Reproduce, from the lines below, exactly the stretch that begins at the line containing "structure State.MovesLaw (s" and ends at the line containing "i).placed.stands st e", both included.

⁂

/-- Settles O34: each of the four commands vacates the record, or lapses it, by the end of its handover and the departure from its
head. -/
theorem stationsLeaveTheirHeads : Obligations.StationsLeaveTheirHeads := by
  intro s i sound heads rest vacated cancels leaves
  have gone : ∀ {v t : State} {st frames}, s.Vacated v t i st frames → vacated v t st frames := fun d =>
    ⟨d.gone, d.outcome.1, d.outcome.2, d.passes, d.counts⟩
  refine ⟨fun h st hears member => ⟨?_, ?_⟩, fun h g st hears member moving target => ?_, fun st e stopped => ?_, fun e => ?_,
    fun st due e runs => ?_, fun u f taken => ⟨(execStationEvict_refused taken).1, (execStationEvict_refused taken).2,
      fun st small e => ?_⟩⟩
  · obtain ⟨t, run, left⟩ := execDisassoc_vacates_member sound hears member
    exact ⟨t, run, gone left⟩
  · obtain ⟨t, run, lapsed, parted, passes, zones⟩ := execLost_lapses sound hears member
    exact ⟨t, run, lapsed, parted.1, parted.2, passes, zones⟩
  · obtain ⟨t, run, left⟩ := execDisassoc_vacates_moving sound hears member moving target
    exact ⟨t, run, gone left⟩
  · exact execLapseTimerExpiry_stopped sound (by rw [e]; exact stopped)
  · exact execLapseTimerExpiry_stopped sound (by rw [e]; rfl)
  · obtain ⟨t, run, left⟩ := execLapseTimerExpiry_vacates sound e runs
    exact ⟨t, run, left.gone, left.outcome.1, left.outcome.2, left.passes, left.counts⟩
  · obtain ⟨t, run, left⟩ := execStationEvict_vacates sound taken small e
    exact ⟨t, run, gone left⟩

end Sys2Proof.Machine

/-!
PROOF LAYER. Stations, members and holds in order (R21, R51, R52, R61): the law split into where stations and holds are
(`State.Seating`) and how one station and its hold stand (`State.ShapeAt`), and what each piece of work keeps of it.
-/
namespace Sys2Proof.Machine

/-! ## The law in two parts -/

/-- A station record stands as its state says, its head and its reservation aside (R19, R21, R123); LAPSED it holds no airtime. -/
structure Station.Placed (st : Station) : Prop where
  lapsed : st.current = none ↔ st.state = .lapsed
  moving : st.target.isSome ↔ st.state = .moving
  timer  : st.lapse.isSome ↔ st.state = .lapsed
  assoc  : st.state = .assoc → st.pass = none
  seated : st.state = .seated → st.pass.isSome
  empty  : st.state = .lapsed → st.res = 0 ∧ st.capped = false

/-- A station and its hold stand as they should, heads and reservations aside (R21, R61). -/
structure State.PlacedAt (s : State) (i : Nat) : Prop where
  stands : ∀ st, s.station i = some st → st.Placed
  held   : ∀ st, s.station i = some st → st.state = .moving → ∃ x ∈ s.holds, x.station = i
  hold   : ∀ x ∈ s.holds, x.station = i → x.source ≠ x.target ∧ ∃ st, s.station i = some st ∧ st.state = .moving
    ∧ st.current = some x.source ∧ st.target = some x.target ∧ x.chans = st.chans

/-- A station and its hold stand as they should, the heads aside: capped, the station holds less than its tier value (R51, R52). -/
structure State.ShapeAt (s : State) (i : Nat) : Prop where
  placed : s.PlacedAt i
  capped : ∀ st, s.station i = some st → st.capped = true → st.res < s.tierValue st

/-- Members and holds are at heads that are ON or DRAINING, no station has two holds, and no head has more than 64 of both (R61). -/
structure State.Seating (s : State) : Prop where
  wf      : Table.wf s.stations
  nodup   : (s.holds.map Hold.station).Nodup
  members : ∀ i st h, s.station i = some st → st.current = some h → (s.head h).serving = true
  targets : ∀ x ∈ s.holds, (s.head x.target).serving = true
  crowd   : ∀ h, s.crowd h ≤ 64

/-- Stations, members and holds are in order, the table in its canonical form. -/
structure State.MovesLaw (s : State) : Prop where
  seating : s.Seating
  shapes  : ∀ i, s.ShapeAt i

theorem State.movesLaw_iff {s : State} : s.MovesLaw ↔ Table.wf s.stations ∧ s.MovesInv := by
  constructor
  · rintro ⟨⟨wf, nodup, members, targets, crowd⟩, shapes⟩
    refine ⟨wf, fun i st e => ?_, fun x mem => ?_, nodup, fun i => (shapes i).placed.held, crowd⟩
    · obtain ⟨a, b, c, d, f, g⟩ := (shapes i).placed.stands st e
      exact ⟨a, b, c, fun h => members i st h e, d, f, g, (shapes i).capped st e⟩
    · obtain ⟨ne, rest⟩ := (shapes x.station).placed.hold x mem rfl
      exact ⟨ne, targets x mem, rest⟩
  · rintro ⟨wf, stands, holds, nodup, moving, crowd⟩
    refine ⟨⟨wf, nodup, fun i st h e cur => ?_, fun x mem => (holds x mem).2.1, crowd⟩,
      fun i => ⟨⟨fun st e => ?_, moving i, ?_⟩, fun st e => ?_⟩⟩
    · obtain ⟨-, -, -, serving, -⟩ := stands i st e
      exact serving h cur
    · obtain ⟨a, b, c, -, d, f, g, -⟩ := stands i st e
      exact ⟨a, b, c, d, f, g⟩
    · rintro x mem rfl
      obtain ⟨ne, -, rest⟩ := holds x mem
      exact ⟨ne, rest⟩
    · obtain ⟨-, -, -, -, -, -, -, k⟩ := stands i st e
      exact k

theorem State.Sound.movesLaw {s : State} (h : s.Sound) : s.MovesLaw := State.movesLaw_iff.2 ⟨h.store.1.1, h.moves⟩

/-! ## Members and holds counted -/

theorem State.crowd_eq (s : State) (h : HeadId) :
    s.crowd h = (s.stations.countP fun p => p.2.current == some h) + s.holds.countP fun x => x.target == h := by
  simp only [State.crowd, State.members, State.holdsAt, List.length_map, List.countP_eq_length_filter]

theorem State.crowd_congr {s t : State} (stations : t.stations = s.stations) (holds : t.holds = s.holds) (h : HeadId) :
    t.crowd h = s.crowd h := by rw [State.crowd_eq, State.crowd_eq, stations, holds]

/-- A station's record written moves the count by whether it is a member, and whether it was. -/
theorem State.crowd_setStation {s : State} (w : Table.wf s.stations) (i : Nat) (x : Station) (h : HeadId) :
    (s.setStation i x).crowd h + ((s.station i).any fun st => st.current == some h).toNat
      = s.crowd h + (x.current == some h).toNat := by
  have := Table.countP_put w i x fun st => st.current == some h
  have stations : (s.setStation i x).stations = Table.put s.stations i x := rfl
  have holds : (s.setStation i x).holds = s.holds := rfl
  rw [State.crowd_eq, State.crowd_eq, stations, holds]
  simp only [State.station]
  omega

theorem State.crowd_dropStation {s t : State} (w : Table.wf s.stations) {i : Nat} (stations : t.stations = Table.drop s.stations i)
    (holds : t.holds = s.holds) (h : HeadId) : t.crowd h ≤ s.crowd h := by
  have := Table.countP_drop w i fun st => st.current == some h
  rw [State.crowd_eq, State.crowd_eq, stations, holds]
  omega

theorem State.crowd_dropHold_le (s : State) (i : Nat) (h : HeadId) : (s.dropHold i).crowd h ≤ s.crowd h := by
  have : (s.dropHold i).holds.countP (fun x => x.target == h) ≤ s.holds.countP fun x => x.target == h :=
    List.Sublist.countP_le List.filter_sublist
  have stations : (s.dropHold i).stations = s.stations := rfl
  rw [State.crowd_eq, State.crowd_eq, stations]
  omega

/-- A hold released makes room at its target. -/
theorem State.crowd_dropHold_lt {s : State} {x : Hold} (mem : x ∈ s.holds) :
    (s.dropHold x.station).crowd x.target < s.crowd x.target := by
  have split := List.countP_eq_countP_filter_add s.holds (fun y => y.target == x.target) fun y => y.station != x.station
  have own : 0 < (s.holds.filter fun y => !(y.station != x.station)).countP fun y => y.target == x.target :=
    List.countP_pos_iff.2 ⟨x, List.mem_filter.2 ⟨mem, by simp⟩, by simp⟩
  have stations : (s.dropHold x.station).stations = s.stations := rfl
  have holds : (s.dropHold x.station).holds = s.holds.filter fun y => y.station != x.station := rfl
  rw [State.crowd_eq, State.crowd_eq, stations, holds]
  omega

⁂

Reply to the task:
structure State.MovesLaw (s : State) : Prop where
  seating : s.Seating
  shapes  : ∀ i, s.ShapeAt i

theorem State.movesLaw_iff {s : State} : s.MovesLaw ↔ Table.wf s.stations ∧ s.MovesInv := by
  constructor
  · rintro ⟨⟨wf, nodup, members, targets, crowd⟩, shapes⟩
    refine ⟨wf, fun i st e => ?_, fun x mem => ?_, nodup, fun i => (shapes i).placed.held, crowd⟩
    · obtain ⟨a, b, c, d, f, g⟩ := (shapes i).placed.stands st e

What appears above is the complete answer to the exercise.